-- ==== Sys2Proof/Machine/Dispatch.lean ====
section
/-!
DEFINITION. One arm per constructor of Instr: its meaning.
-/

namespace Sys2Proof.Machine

### Directions
Print the listing above in full, exactly as it is.

### Answer section
-- ==== Sys2Proof/Machine/Dispatch.lean ====
section
/-!
DEFINITION. One arm per constructor of Instr: its meaning.
-/

namespace Sys2Proof.Machine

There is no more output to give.